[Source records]
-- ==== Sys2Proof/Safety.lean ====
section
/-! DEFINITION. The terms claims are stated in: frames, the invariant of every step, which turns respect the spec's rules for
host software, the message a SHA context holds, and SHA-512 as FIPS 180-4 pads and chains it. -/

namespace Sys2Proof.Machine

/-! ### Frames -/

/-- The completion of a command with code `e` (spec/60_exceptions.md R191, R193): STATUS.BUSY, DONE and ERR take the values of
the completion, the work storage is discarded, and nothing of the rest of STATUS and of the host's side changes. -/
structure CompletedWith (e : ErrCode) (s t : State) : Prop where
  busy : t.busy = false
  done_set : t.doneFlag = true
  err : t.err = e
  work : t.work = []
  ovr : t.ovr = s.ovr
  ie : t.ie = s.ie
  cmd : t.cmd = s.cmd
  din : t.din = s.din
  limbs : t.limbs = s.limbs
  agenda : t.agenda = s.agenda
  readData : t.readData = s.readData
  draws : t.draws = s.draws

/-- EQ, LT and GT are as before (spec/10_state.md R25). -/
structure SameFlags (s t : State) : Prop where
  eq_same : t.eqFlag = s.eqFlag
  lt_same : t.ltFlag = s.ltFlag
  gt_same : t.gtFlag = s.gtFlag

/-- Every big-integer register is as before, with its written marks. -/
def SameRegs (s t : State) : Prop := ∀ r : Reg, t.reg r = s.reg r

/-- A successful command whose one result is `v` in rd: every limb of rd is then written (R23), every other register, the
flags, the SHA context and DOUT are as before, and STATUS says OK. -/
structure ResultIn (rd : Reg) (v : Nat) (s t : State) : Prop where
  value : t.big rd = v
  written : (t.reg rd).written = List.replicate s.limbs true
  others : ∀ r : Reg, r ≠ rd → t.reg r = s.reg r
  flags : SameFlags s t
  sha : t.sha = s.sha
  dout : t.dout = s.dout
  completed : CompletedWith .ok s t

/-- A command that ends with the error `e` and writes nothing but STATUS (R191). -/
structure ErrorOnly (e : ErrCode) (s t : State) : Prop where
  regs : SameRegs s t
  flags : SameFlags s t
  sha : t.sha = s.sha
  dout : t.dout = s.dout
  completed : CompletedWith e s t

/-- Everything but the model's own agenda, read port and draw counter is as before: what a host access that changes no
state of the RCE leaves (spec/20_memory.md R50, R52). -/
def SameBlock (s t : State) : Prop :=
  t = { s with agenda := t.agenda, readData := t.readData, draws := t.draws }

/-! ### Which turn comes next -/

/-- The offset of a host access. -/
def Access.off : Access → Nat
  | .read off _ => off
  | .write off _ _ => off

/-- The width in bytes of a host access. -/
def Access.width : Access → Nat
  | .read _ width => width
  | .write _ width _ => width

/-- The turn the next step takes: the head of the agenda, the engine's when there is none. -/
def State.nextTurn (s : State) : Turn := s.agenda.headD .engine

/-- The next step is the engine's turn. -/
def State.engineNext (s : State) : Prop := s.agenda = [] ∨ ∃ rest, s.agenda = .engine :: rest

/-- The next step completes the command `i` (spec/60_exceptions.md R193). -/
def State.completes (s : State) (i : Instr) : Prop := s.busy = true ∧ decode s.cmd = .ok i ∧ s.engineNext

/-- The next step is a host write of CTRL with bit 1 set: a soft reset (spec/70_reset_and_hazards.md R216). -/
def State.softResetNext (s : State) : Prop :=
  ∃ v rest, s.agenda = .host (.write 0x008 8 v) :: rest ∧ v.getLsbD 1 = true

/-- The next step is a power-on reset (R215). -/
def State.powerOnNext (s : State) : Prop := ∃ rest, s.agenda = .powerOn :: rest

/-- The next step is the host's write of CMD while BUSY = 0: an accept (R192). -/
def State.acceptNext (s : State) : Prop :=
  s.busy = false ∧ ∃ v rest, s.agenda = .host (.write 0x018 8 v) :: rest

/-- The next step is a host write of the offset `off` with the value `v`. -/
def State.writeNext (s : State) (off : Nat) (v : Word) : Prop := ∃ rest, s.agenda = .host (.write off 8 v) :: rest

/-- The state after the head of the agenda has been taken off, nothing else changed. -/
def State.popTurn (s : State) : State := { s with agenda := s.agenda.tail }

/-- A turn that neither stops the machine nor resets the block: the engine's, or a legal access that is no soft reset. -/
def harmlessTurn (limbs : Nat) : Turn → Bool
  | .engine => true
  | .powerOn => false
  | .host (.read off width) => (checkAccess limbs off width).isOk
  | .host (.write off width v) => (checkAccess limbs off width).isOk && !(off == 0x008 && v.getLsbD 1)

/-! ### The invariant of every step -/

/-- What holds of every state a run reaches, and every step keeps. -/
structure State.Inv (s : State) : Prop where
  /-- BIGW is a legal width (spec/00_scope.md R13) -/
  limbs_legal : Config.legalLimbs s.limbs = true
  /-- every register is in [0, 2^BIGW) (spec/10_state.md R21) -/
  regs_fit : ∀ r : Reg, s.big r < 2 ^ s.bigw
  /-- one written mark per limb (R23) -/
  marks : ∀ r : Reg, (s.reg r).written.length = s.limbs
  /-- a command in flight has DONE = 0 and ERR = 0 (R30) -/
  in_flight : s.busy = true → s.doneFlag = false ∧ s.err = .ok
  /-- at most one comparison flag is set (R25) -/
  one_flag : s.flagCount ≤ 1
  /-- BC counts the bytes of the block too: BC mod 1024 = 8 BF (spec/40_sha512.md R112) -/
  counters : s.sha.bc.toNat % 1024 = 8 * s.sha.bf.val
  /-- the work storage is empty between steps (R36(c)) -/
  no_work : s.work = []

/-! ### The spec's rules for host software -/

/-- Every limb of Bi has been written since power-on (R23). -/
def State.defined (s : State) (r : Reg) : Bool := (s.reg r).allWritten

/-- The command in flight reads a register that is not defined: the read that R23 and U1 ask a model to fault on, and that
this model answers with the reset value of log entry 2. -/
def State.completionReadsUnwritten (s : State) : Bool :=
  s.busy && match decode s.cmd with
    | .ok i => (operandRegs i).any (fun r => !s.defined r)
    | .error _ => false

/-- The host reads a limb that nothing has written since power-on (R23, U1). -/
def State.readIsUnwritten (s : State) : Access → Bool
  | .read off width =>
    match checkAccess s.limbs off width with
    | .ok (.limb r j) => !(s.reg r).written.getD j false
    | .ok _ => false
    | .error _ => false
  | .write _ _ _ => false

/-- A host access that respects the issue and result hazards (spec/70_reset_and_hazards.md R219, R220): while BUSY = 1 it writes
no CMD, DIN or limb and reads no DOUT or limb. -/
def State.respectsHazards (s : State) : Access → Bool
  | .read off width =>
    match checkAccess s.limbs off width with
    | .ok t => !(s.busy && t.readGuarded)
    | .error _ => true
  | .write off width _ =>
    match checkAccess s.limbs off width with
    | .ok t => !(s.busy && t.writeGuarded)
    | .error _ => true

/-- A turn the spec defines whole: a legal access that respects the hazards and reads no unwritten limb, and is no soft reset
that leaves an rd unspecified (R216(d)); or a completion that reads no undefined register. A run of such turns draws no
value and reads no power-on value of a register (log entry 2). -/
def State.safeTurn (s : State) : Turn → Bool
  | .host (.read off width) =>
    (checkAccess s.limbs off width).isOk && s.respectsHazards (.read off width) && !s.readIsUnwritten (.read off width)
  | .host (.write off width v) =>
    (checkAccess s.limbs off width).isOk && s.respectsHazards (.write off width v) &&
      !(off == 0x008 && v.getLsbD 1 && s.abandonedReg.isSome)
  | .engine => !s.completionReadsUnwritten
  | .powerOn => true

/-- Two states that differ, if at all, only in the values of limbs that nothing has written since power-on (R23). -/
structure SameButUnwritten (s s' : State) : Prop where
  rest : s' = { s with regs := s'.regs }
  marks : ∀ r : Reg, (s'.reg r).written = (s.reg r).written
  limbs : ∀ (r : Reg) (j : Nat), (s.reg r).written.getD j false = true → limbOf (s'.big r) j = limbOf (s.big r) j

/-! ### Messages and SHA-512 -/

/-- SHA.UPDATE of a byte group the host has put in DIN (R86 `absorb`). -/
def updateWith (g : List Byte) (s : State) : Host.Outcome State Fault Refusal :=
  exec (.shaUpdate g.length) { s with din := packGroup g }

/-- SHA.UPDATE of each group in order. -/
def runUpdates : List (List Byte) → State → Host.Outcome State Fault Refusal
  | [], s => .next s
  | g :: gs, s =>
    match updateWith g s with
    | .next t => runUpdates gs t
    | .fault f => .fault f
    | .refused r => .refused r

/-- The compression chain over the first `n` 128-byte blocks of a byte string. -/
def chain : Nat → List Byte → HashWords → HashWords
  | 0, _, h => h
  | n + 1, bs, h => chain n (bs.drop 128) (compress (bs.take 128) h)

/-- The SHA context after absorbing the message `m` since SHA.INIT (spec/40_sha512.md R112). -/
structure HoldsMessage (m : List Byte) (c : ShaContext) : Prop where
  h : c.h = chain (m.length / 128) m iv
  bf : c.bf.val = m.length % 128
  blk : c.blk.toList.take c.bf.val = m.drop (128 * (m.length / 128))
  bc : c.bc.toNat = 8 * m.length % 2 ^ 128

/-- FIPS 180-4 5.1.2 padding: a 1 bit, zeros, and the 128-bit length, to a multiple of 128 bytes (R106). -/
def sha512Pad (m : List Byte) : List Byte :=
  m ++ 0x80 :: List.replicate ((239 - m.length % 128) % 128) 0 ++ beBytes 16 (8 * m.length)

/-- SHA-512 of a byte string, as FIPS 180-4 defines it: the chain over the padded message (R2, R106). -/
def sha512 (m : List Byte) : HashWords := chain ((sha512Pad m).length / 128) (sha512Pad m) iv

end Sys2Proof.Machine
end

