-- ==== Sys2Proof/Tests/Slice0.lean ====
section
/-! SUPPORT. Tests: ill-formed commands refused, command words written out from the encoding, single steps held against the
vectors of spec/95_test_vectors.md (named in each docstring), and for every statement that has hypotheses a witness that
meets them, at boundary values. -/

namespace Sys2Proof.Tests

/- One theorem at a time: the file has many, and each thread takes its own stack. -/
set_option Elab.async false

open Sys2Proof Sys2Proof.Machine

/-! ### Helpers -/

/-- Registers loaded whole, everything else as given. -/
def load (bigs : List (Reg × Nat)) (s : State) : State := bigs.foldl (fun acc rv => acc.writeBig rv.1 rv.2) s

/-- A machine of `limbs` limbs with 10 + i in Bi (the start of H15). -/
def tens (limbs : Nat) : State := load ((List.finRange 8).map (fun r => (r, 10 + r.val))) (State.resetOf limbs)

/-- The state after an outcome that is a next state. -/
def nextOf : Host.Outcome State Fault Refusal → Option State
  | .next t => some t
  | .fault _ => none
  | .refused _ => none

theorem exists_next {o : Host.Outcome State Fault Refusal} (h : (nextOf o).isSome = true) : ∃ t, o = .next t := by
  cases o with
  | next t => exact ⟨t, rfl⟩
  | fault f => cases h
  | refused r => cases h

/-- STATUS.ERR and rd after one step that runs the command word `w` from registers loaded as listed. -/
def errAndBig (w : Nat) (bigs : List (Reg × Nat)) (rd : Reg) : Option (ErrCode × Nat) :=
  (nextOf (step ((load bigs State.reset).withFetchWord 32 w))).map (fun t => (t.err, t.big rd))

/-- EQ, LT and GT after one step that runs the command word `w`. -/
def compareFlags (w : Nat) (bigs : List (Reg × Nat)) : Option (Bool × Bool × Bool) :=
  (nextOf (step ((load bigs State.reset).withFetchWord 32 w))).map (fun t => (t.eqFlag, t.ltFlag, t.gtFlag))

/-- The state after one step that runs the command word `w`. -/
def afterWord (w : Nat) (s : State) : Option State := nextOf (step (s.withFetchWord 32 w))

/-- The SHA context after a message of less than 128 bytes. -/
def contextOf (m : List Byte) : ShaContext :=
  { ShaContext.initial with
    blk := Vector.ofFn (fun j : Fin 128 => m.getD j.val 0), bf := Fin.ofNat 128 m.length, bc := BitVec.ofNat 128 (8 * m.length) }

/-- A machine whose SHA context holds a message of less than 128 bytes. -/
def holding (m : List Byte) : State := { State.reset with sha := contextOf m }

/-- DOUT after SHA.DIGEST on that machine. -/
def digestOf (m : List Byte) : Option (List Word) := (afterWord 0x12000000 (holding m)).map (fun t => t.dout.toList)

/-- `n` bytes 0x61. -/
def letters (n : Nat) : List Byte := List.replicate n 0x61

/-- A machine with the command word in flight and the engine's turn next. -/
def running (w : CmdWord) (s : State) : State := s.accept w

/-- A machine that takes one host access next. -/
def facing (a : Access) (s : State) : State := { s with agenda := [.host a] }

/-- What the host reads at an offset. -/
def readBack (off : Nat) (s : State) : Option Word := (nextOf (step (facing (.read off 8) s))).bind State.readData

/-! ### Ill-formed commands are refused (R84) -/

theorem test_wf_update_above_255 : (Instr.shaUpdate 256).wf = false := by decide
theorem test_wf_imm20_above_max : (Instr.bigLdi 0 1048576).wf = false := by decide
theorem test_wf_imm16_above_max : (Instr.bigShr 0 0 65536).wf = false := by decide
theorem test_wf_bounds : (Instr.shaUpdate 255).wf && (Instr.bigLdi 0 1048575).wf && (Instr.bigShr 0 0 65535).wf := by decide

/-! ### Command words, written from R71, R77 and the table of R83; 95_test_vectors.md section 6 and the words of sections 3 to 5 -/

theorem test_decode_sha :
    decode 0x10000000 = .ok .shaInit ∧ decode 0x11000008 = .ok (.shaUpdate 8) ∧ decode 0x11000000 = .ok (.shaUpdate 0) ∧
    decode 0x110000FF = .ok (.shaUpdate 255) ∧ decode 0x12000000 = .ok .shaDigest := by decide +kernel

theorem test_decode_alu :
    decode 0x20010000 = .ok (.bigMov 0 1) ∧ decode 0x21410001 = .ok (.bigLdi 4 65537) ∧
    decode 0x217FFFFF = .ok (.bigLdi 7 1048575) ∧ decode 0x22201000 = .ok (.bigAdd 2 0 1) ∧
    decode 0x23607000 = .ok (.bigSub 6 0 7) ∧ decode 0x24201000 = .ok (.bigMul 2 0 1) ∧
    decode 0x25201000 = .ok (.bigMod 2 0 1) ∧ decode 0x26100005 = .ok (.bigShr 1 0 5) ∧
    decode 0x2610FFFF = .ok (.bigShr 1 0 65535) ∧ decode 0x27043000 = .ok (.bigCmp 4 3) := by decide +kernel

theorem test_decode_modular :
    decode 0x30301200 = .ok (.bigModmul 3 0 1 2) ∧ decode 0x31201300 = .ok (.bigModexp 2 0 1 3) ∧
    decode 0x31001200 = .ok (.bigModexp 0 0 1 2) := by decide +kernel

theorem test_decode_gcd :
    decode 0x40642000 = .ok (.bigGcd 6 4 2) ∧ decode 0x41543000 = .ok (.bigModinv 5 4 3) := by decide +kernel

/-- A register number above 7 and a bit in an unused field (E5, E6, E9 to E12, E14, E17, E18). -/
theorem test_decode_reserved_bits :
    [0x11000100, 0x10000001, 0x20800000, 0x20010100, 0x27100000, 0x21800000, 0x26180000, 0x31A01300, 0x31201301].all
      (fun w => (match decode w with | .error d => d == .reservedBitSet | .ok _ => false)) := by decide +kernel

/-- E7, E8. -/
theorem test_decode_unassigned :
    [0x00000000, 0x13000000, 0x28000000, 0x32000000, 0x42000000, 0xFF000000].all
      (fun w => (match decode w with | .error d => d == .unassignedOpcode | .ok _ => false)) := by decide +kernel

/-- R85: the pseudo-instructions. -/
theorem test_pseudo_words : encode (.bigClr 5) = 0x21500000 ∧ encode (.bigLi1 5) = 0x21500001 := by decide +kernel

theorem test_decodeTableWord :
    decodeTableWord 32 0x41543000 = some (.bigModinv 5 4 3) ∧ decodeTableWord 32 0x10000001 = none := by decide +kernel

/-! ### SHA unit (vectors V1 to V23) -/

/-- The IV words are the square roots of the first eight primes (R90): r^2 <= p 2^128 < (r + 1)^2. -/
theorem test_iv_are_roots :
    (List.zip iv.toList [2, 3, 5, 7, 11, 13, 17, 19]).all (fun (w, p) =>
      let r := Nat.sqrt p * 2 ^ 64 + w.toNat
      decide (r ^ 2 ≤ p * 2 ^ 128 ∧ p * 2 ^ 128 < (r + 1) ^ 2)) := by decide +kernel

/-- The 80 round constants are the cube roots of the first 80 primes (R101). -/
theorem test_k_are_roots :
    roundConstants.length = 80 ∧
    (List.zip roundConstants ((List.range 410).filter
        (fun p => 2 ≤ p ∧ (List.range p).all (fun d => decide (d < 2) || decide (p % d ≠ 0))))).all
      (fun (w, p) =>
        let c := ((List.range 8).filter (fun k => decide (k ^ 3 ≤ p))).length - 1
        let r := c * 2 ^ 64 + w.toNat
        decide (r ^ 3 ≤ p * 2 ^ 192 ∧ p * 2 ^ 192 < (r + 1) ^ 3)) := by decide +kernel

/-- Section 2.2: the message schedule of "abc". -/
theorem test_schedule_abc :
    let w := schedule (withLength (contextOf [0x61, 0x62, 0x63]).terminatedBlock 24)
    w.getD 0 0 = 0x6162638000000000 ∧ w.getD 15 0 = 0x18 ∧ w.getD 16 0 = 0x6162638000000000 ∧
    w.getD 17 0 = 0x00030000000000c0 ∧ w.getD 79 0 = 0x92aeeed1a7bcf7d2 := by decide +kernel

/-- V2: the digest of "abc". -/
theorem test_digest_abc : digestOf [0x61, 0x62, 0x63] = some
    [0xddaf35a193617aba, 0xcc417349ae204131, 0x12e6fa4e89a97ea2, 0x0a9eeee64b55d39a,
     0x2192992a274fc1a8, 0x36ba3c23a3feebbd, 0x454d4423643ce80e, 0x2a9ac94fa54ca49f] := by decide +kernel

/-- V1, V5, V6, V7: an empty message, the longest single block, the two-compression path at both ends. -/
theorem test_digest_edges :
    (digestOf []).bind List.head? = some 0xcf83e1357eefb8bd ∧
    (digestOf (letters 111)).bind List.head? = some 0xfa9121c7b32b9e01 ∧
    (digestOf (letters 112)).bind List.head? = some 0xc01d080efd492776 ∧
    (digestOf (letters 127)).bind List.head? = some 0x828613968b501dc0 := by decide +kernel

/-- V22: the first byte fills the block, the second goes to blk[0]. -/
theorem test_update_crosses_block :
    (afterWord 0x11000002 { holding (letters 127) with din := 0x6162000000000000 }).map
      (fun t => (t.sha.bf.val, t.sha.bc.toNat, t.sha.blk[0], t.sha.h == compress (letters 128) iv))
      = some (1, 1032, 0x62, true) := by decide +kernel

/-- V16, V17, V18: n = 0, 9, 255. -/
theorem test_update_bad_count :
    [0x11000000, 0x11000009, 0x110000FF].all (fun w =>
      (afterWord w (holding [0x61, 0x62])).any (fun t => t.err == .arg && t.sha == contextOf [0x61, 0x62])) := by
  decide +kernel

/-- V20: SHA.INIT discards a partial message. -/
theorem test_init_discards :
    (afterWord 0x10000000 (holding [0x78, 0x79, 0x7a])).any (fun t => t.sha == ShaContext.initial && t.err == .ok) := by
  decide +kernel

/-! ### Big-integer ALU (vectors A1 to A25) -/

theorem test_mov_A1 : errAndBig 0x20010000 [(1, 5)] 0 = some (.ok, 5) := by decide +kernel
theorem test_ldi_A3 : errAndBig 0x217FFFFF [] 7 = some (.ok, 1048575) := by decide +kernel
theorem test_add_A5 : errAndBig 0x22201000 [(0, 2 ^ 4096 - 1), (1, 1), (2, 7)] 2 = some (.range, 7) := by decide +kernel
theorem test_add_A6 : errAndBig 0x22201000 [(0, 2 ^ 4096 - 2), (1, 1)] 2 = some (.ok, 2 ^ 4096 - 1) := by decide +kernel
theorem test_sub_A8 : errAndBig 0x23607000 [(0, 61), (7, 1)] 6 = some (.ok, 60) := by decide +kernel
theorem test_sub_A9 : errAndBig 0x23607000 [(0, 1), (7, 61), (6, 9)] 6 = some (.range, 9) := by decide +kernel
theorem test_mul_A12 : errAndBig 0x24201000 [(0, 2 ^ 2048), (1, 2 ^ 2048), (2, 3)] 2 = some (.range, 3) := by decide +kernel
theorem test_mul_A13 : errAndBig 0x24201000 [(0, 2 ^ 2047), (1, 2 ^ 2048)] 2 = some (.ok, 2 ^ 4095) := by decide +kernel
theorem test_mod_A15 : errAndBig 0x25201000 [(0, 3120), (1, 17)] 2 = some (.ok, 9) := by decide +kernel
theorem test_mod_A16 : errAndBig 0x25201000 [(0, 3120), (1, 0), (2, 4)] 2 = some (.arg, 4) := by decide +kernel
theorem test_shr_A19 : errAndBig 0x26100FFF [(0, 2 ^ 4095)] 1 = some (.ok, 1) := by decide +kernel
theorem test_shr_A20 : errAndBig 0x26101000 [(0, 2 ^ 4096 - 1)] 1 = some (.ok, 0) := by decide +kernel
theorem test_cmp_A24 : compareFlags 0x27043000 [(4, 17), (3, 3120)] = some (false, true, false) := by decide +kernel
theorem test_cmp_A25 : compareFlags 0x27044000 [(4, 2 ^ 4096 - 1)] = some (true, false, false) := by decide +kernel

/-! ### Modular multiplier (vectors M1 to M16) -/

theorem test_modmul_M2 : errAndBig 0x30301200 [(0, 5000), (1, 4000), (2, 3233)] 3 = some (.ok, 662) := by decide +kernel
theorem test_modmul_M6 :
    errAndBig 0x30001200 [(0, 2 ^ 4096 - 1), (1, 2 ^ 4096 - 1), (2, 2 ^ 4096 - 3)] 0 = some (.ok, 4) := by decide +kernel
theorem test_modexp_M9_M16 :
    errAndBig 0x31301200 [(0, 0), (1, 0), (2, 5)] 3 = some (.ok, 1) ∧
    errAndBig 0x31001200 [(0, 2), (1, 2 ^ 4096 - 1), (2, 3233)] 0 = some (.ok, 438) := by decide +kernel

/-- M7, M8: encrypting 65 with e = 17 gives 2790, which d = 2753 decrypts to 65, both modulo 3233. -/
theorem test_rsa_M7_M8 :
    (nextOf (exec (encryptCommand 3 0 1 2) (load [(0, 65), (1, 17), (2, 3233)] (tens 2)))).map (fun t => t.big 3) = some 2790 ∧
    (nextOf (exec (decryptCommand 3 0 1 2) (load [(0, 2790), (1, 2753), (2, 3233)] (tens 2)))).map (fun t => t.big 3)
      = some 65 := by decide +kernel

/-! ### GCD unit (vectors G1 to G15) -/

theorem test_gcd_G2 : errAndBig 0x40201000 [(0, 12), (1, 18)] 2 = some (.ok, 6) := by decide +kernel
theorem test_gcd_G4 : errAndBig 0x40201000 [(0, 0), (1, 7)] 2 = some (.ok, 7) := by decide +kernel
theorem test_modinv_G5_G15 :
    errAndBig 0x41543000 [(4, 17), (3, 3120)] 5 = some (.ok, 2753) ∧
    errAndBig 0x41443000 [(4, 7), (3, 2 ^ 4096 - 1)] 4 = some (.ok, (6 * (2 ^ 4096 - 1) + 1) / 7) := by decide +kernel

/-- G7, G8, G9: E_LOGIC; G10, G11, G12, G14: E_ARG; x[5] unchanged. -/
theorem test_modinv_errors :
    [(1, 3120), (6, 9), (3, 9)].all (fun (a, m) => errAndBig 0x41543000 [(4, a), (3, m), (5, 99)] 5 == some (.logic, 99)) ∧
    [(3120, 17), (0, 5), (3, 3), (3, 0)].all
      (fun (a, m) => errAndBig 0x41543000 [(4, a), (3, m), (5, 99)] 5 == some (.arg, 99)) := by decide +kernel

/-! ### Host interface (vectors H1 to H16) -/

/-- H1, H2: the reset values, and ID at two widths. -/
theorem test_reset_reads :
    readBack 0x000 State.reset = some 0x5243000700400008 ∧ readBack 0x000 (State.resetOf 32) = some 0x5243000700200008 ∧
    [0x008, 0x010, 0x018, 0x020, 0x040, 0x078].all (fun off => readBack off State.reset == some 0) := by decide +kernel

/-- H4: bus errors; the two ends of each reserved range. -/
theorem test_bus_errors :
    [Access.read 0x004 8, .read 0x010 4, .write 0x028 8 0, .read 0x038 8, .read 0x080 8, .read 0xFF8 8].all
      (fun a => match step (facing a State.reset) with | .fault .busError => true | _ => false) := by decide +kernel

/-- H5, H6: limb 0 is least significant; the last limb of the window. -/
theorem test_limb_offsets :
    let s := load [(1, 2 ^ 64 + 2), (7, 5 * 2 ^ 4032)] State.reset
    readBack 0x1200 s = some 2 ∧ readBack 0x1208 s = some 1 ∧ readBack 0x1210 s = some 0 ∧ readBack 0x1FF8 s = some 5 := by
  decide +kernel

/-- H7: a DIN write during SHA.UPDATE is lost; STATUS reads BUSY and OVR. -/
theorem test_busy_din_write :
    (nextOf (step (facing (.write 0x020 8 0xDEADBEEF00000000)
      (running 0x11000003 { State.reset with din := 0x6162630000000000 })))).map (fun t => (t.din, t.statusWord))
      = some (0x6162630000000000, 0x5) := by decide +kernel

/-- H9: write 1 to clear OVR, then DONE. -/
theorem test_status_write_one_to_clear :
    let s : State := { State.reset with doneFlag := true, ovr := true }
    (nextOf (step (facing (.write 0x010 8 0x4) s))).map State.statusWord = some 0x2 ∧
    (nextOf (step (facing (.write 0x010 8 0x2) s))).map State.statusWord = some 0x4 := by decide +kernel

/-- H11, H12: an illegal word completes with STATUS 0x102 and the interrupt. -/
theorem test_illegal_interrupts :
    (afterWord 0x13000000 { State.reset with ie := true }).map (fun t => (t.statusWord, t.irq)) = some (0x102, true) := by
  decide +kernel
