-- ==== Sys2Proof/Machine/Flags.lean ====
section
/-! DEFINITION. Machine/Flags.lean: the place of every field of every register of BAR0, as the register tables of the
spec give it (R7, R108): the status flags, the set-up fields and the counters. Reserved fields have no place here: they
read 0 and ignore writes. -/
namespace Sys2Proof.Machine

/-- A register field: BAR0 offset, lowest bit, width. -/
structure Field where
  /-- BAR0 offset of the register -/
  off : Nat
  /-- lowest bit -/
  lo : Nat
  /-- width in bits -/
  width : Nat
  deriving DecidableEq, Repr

What the task asks: Take the lines above from the one containing "def State.engineNext (s" down to the one containing "def State.popTurn (s", and transcribe them exactly, both ends included.

Result of the exercise:
def State.engineNext (s : State) : Prop := s.agenda = [] ∨ ∃ rest, s.agenda = .engine :: rest

/-- The next step completes the command `i` (spec/60_exceptions.md R193). -/
def State.completes (s : State) (i : Instr) : Prop := s.busy = true ∧ decode s.cmd = .ok i ∧ s.engineNext

/-- The next step is a host write of CTRL with bit 1 set: a soft reset (spec/70_reset_and_hazards.md R216). -/
def State.softResetNext (s : State) : Prop :=
  ∃ v rest, s.agenda = .host (.write 0x008 8 v) :: rest ∧ v.getLsbD 1 = true

/-- The next step is a power-on reset (R215). -/
def State.powerOnNext (s : State) : Prop := ∃ rest, s.agenda = .powerOn :: rest

/-- The next step is the host's write of CMD while BUSY = 0: an accept (R192). -/
def State.acceptNext (s : State) : Prop :=
  s.busy = false ∧ ∃ v rest, s.agenda = .host (.write 0x018 8 v) :: rest

/-- The next step is a host write of the offset `off` with the value `v`. -/
def State.writeNext (s : State) (off : Nat) (v : Word) : Prop := ∃ rest, s.agenda = .host (.write off 8 v) :: rest

/-- The state after the head of the agenda has been taken off, nothing else changed. -/
def State.popTurn (s : State) : State := { s with agenda := s.agenda.tail }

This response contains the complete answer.